PROBLEM REQUIREMENTS: Will you quote all of the entries, word for word?

(Dataset records)
-- ==== Sys2Proof/Laws/State.lean ====
section
/-! SUPPORT. What each update of the state leaves and what it sets: one lemma per field per update, and the read of each
table after its write. -/

namespace Sys2Proof.Machine

/-! ### setTile -/

@[simp] theorem State.setTile_pending (s : State) (t : Nat) (x : Tile) : (s.setTile t x).pending = s.pending := rfl
@[simp] theorem State.setTile_tick (s : State) (t : Nat) (x : Tile) : (s.setTile t x).tick = s.tick := rfl
@[simp] theorem State.setTile_fresh (s : State) (t : Nat) (x : Tile) : (s.setTile t x).fresh = s.fresh := rfl
@[simp] theorem State.setTile_stepping (s : State) (t : Nat) (x : Tile) : (s.setTile t x).stepping = s.stepping := rfl
@[simp] theorem State.setTile_retired (s : State) (t : Nat) (x : Tile) : (s.setTile t x).retired = s.retired := rfl
@[simp] theorem State.setTile_applied (s : State) (t : Nat) (x : Tile) : (s.setTile t x).applied = s.applied := rfl
@[simp] theorem State.setTile_jobs (s : State) (t : Nat) (x : Tile) : (s.setTile t x).jobs = s.jobs := rfl
@[simp] theorem State.setTile_mem (s : State) (t : Nat) (x : Tile) : (s.setTile t x).mem = s.mem := rfl
@[simp] theorem State.setTile_ostlers (s : State) (t : Nat) (x : Tile) : (s.setTile t x).ostlers = s.ostlers := rfl
@[simp] theorem State.setTile_groups (s : State) (t : Nat) (x : Tile) : (s.setTile t x).groups = s.groups := rfl
@[simp] theorem State.setTile_descs (s : State) (t : Nat) (x : Tile) : (s.setTile t x).descs = s.descs := rfl
@[simp] theorem State.setTile_nextDesc (s : State) (t : Nat) (x : Tile) : (s.setTile t x).nextDesc = s.nextDesc := rfl
@[simp] theorem State.setTile_engineDescs (s : State) (t : Nat) (x : Tile) : (s.setTile t x).engineDescs = s.engineDescs := rfl
@[simp] theorem State.setTile_engineCmds (s : State) (t : Nat) (x : Tile) : (s.setTile t x).engineCmds = s.engineCmds := rfl
@[simp] theorem State.setTile_courier (s : State) (t : Nat) (x : Tile) : (s.setTile t x).courier = s.courier := rfl
@[simp] theorem State.setTile_engines (s : State) (t : Nat) (x : Tile) : (s.setTile t x).engines = s.engines := rfl
@[simp] theorem State.setTile_updCtrl (s : State) (t : Nat) (x : Tile) : (s.setTile t x).updCtrl = s.updCtrl := rfl
@[simp] theorem State.setTile_frozenSkips (s : State) (t : Nat) (x : Tile) : (s.setTile t x).frozenSkips = s.frozenSkips := rfl
@[simp] theorem State.setTile_fallbacks (s : State) (t : Nat) (x : Tile) : (s.setTile t x).fallbacks = s.fallbacks := rfl
@[simp] theorem State.setTile_porters (s : State) (t : Nat) (x : Tile) : (s.setTile t x).porters = s.porters := rfl
@[simp] theorem State.setTile_health (s : State) (t : Nat) (x : Tile) : (s.setTile t x).health = s.health := rfl
@[simp] theorem State.setTile_host (s : State) (t : Nat) (x : Tile) : (s.setTile t x).host = s.host := rfl
@[simp] theorem State.setTile_ports (s : State) (t : Nat) (x : Tile) : (s.setTile t x).ports = s.ports := rfl
@[simp] theorem State.setTile_selfCoord (s : State) (t : Nat) (x : Tile) : (s.setTile t x).selfCoord = s.selfCoord := rfl
@[simp] theorem State.setTile_pendingTokens (s : State) (t : Nat) (x : Tile) : (s.setTile t x).pendingTokens = s.pendingTokens := rfl
@[simp] theorem State.setTile_boot (s : State) (t : Nat) (x : Tile) : (s.setTile t x).boot = s.boot := rfl
@[simp] theorem State.setTile_power (s : State) (t : Nat) (x : Tile) : (s.setTile t x).power = s.power := rfl
@[simp] theorem State.setTile_job (s : State) (t : Nat) (x : Tile) (k : Nat) : (s.setTile t x).job k = s.job k := rfl
@[simp] theorem State.setTile_port (s : State) (t : Nat) (x : Tile) (k : Nat) : (s.setTile t x).port k = s.port k := rfl
@[simp] theorem State.setTile_porter (s : State) (t : Nat) (x : Tile) (k : Nat) : (s.setTile t x).porter k = s.porter k := rfl
@[simp] theorem State.setTile_ostler (s : State) (t : Nat) (x : Tile) (k : Nat) : (s.setTile t x).ostler k = s.ostler k := rfl
@[simp] theorem State.setTile_engine (s : State) (t : Nat) (x : Tile) (k : Nat) : (s.setTile t x).engine k = s.engine k := rfl
@[simp] theorem State.setTile_ring (s : State) (t : Nat) (x : Tile) (k : Nat) : (s.setTile t x).ring k = s.ring k := rfl
@[simp] theorem State.setTile_stack (s : State) (t : Nat) (x : Tile) (k : Nat) : (s.setTile t x).stack k = s.stack k := rfl
@[simp] theorem State.tile_setTile_same (s : State) (t : Nat) (x : Tile) : (s.setTile t x).tile t = x := Tbl.get_set_same _ _ _ _
theorem State.tile_setTile_other (s : State) {t k : Nat} (x : Tile) (h : k ≠ t) : (s.setTile t x).tile k = s.tile k :=
  Tbl.get_set_other _ _ _ h
theorem State.tile_setTile (s : State) (t k : Nat) (x : Tile) : (s.setTile t x).tile k = if k = t then x else s.tile k :=
  Tbl.get_set _ _ _ _ _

RESPONSE TO THE EXERCISE:
-- ==== Sys2Proof/Laws/State.lean ====
section
/-! SUPPORT. What each update of the state leaves and what it sets: one lemma per field per update, and the read of each
table after its write. -/

namespace Sys2Proof.Machine

/-! ### setTile -/

@[simp] theorem State.setTile_pending (s : State) (t : Nat) (x : Tile) : (s.setTile t x).pending = s.pending := rfl
@[simp] theorem State.setTile_tick (s : State) (t : Nat) (x : Tile) : (s.setTile t x).tick = s.tick := rfl
@[simp] theorem State.setTile_fresh (s : State) (t : Nat) (x : Tile) : (s.setTile t x).fresh = s.fresh := rfl
@[simp] theorem State.setTile_stepping (s : State) (t : Nat) (x : Tile) : (s.setTile t x).stepping = s.stepping := rfl
@[simp] theorem State.setTile_retired (s : State) (t : Nat) (x : Tile) : (s.setTile t x).retired = s.retired := rfl
@[simp] theorem State.setTile_applied (s : State) (t : Nat) (x : Tile) : (s.setTile t x).applied = s.applied := rfl
@[simp] theorem State.setTile_jobs (s : State) (t : Nat) (x : Tile) : (s.setTile t x).jobs = s.jobs := rfl
@[simp] theorem State.setTile_mem (s : State) (t : Nat) (x : Tile) : (s.setTile t x).mem = s.mem := rfl
@[simp] theorem State.setTile_ostlers (s : State) (t : Nat) (x : Tile) : (s.setTile t x).ostlers = s.ostlers := rfl
@[simp] theorem State.setTile_groups (s : State) (t : Nat) (x : Tile) : (s.setTile t x).groups = s.groups := rfl
@[simp] theorem State.setTile_descs (s : State) (t : Nat) (x : Tile) : (s.setTile t x).descs = s.descs := rfl
@[simp] theorem State.setTile_nextDesc (s : State) (t : Nat) (x : Tile) : (s.setTile t x).nextDesc = s.nextDesc := rfl
@[simp] theorem State.setTile_engineDescs (s : State) (t : Nat) (x : Tile) : (s.setTile t x).engineDescs = s.engineDescs := rfl
@[simp] theorem State.setTile_engineCmds (s : State) (t : Nat) (x : Tile) : (s.setTile t x).engineCmds = s.engineCmds := rfl
@[simp] theorem State.setTile_courier (s : State) (t : Nat) (x : Tile) : (s.setTile t x).courier = s.courier := rfl
@[simp] theorem State.setTile_engines (s : State) (t : Nat) (x : Tile) : (s.setTile t x).engines = s.engines := rfl
@[simp] theorem State.setTile_updCtrl (s : State) (t : Nat) (x : Tile) : (s.setTile t x).updCtrl = s.updCtrl := rfl
@[simp] theorem State.setTile_frozenSkips (s : State) (t : Nat) (x : Tile) : (s.setTile t x).frozenSkips = s.frozenSkips := rfl
@[simp] theorem State.setTile_fallbacks (s : State) (t : Nat) (x : Tile) : (s.setTile t x).fallbacks = s.fallbacks := rfl
@[simp] theorem State.setTile_porters (s : State) (t : Nat) (x : Tile) : (s.setTile t x).porters = s.porters := rfl
@[simp] theorem State.setTile_health (s : State) (t : Nat) (x : Tile) : (s.setTile t x).health = s.health := rfl
@[simp] theorem State.setTile_host (s : State) (t : Nat) (x : Tile) : (s.setTile t x).host = s.host := rfl
@[simp] theorem State.setTile_ports (s : State) (t : Nat) (x : Tile) : (s.setTile t x).ports = s.ports := rfl
@[simp] theorem State.setTile_selfCoord (s : State) (t : Nat) (x : Tile) : (s.setTile t x).selfCoord = s.selfCoord := rfl
@[simp] theorem State.setTile_pendingTokens (s : State) (t : Nat) (x : Tile) : (s.setTile t x).pendingTokens = s.pendingTokens := rfl
@[simp] theorem State.setTile_boot (s : State) (t : Nat) (x : Tile) : (s.setTile t x).boot = s.boot := rfl
@[simp] theorem State.setTile_power (s : State) (t : Nat) (x : Tile) : (s.setTile t x).power = s.power := rfl
@[simp] theorem State.setTile_job (s : State) (t : Nat) (x : Tile) (k : Nat) : (s.setTile t x).job k = s.job k := rfl
@[simp] theorem State.setTile_port (s : State) (t : Nat) (x : Tile) (k : Nat) : (s.setTile t x).port k = s.port k := rfl
@[simp] theorem State.setTile_porter (s : State) (t : Nat) (x : Tile) (k : Nat) : (s.setTile t x).porter k = s.porter k := rfl
@[simp] theorem State.setTile_ostler (s : State) (t : Nat) (x : Tile) (k : Nat) : (s.setTile t x).ostler k = s.ostler k := rfl
@[simp] theorem State.setTile_engine (s : State) (t : Nat) (x : Tile) (k : Nat) : (s.setTile t x).engine k = s.engine k := rfl
@[simp] theorem State.setTile_ring (s : State) (t : Nat) (x : Tile) (k : Nat) : (s.setTile t x).ring k = s.ring k := rfl
@[simp] theorem State.setTile_stack (s : State) (t : Nat) (x : Tile) (k : Nat) : (s.setTile t x).stack k = s.stack k := rfl
@[simp] theorem State.tile_setTile_same (s : State) (t : Nat) (x : Tile) : (s.setTile t x).tile t = x := Tbl.get_set_same _ _ _ _
theorem State.tile_setTile_other (s : State) {t k : Nat} (x : Tile) (h : k ≠ t) : (s.setTile t x).tile k = s.tile k :=
  Tbl.get_set_other _ _ _ h
theorem State.tile_setTile (s : State) (t k : Nat) (x : Tile) : (s.setTile t x).tile k = if k = t then x else s.tile k :=
  Tbl.get_set _ _ _ _ _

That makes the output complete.